TASK MATERIAL:
-- ==== Sys2Proof/Tests/Slice0.lean ====
section
/-! SUPPORT. Tests: terms that WellFormed refuses, small states and messages, states and commands that meet the hypotheses of each
statement, and a few single steps. -/

namespace Sys2Proof.Tests

open Sys2Proof.Machine Sys2Proof.Claims

set_option Elab.async false

/-! ### Small states and messages -/

/-- A session after login with every role. -/
def user : Session := ⟨.login, 20, 7, some 0, 31, none, 0, 0, 0, 0, 0⟩

/-- An enrolled module in Maintenance and in Service with two sessions of Owners and one anchor. -/
def upkeep : State :=
  modTrust (fun t => { t with
    anchor := some ⟨0, le 16 1, le 16 2, [], [], 1, 0, 0⟩
    credentials := [(0, { name := ascii "A", roles := 31, salt := [], tag := [] }), (1, { name := ascii "B", roles := 16, salt := [], tag := [] })]
    sessions := [(1, user), (2, { user with credential := some 1, roles := 16 })] })
    (modModule (fun m => { m with state := .maintenance, supplied := true }) State.reset)
def service : State := modModule (fun m => { m with state := .service }) upkeep

/-- An un-enrolled module with its one enrolment session. -/
def newcomer : Session := ⟨.enrolment, 20, 7, none, 0, none, 0, 0, 0, 0, 0⟩
def factory : State := modTrust (fun t => { t with anchor := none, sessions := [(1, newcomer)] }) upkeep

/-- A command of session 1 as it arrives, its header check computed. -/
def ask (code : Nat) (payload : Bytes) : Msg :=
  let m : Msg := ⟨1, 0x4D43584B, 1, 0, 1, 0, BitVec.ofNat 32 payload.length, 0, 0, 0, payload⟩
  { m with hcrc := BitVec.ofNat 32 (crc32 (envelopeHeader m code)) }

/-- An outstanding command of session 1 under a token. -/
def waiting (token : Nat) : Entry :=
  ⟨token, 0x0101, 33554432, token, 0, [], 0, some 1, [1], none, 31, false, .under, false, 7, []⟩

/-- A small image of one task and one variable, its translations, and a module that has it loaded in both slots and running. -/
def task0 : TaskRec := ⟨0, false, 1, false, 10000, 0, 5000, 0, 64, 0, 0, 0, 0, 0, 0⟩
def small : Image := ⟨[1], 1, 0, [⟨9, 3, 4, 0, 0, 4, 1, noValue, 0, 0, noValue⟩], [], [⟨0, 0, [3, 3, 3, 3], [], 0⟩], [task0], [], [], [], [], [], []⟩
def smallSlot : ImageSlot := { state := 2, image := some small, digest := [1], version := 1 }
def translations : List CacheEntry := [0, 1, 2].map fun l => ⟨[1], l, Config.deliveredVersion 0 3, Config.hardwareRevision, 0, [], ⟨[], [], [(0, 1000)]⟩, 0⟩
def loaded : State := modProg (fun p => { p with slot0 := smallSlot, slot1 := smallSlot, cache := translations, state := .stopped }) upkeep
def running : State := modProg (fun p => { p with state := .running, tasks := startTasks small 4 }) loaded

/-- A lane that runs a take of the small image's task, in given frames. -/
def frame0 : Frame := ⟨0, 0, [], [], 0⟩
def take0 (frames : List Frame) : LaneTake :=
  { task := 0, take := 1, epoch := 0, t0 := 0, deadline := 10, readyAt := 0, phase := .running, snapshot := [], forceArea := [], frames := frames }
def holding (i : Image) (frames : List Frame) : State :=
  modLane .b (fun x => { x with takes := [take0 frames] }) (modProg (fun p => { p with slot0 := { smallSlot with image := some i } }) running)
def calling (frames : List Frame) : State := holding small frames

def taking (i : Image) (t : LaneTake) : State :=
  modLane .b (fun x => { x with takes := [t] }) (modProg (fun p => { p with slot0 := { smallSlot with image := some i } }) running)

/-- Images with an array of BYTE that the task owns, with a channel, and with a cue. -/
def bytesImage : Image :=
  { small with types := [.array 9 80 80], symbols := [⟨9, 32, 4, 0, 0, 80, 80, noValue, 0, 0, noValue⟩], tasks := [{ task0 with channels := 1 }] }
def tracking (done : Option (Nat × Bytes)) : State := modLane .b (fun x => { x with tracked := [⟨0, 0, [], done, false⟩] }) (holding bytesImage [frame0])
def spent : State := modLane .b (fun x => { x with tracked := List.replicate 4 ⟨0, 0, [], none, false⟩ }) (holding bytesImage [frame0])
def cueImage : Image :=
  { small with types := [.array 9 32 32], symbols := [⟨9, 32, 4, 0, 0, 32, 32, 0, 0, 0, noValue⟩], values := [1, 1] ++ List.replicate 30 0, cues := [⟨0, 0, 3, 1, 0⟩] }

/-- An image container of one symbol, two empty functions and one cyclic task, written out from Tables 5.3 to 5.6. -/
def sectionRow (kind start length : Nat) : Bytes := le 4 kind ++ le 4 0 ++ le 8 start ++ le 8 length
def tinyBody : Bytes :=
  le 4 0x4D49584B ++ le 2 1 ++ le 2 1 ++ le 16 1 ++ le 4 1 ++ le 4 0 ++ le 4 8 ++ le 4 0 ++ List.replicate 24 0 ++
  sectionRow 1 256 48 ++ sectionRow 2 304 8 ++ sectionRow 3 312 0 ++ sectionRow 4 320 32 ++ sectionRow 5 352 64 ++ sectionRow 6 416 0 ++
  sectionRow 7 424 0 ++ sectionRow 8 432 0 ++
  (le 8 9 ++ le 4 3 ++ le 2 0 ++ le 1 0 ++ le 1 0 ++ le 4 4 ++ le 4 1 ++ le 8 noValue ++ le 4 0 ++ le 2 1 ++ le 2 0 ++ le 8 noValue) ++
  le 8 0x41 ++ List.replicate 8 0 ++ List.replicate 32 0 ++
  (le 1 0 ++ le 1 0 ++ le 1 1 ++ le 1 0 ++ le 4 500 ++ le 4 0 ++ le 4 500 ++ le 4 0 ++ le 4 64 ++ List.replicate 40 0) ++ List.replicate 16 0
theorem test_tiny_verifies : verifyImage tinyBody 1 1 = none := by decide +kernel

/-- The small image with other attributes of its variable, which another task owns; and with code. -/
def foreign (attributes : Nat) : Image := { small with symbols := [⟨9, 3, attributes, 1, 0, 4, 1, noValue, 0, 0, noValue⟩] }
/-- An instruction word (Table 5.9). -/
def kWord (op d a b : Nat) : Word64 := BitVec.ofNat 64 (op * 2 ^ 56 + d * 2 ^ 32 + a * 2 ^ 16 + b)
def coded (code : List Word64) : Image := { small with functions := [⟨0, 0, [0, 3, 3, 3], code, 0⟩, ⟨1, 0, [3], [0], 0⟩] }

/-- A set with SO0 enabled, on the left and mapped to the window function, and window 0 on the left, open around the position. -/
def windowSet : Bytes :=
  let b := Bytes.overwrite (List.replicate 688 0) 0x120 [1, 1, 8, 0, 0, 0, 0, 0]
  Bytes.overwrite b 0x230 [1, 1, 0, 0, 100, 0, 0, 0]
def besideWindow : State :=
  modPos (fun p => { p with state := .valid, counter := 50, confidence := 10 })
    (modSafety (fun x => { x with active := some windowSet, windows := [(0, { opening := 0, forward := true, since := 0 })] }) upkeep)

/-- A login under evaluation with the right password. -/
def hashed : Credential := { name := ascii "A", roles := 31, salt := [], tag := Config.argon2id [] [] }
def evaluated : Entry := { waiting 5 with phase := .holds .argon, payload := padTo 32 (ascii "A") }
def evaluating : State := modMbx (fun b => { b with queue := [evaluated] }) (modTrust (fun t => { t with credentials := [(0, hashed)] }) upkeep)

theorem loaded_entries {t : State} (hp : t.prog.cache = translations) (hm : t.module.firmwareSlot = 0 ∧ t.module.versions = []) :
    cacheEntries t [1] = translations := by
  simp [cacheEntries, hp, translations, cutterVersion, componentVersion, hm, Tbl.get, Tbl.find]

theorem loaded_translated {t : State} (hp : t.prog.cache = translations) (hm : t.module.firmwareSlot = 0 ∧ t.module.versions = []) (n : Nat)
    (hs : slotOf t n = smallSlot) : translatedImage t n = some small := by
  have h := loaded_entries hp hm
  simp only [translatedImage, hs, smallSlot, translated, h]
  rfl

theorem loaded_fits {t : State} (hp : t.prog.cache = translations) (hm : t.module.firmwareSlot = 0 ∧ t.module.versions = []) :
    misfit t small [1] 40 = none := by
  have h := loaded_entries hp hm
  simp only [misfit, taskFits, responseBound, h]
  decide +kernel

TASK DESCRIPTION:
Please reproduce the lines from the line with "def besideWindow : State" to the line with "right password. -/", both ends included, exactly as they appear above.

WRITTEN SOLUTION:
def besideWindow : State :=
  modPos (fun p => { p with state := .valid, counter := 50, confidence := 10 })
    (modSafety (fun x => { x with active := some windowSet, windows := [(0, { opening := 0, forward := true, since := 0 })] }) upkeep)

/-- A login under evaluation with the right password. -/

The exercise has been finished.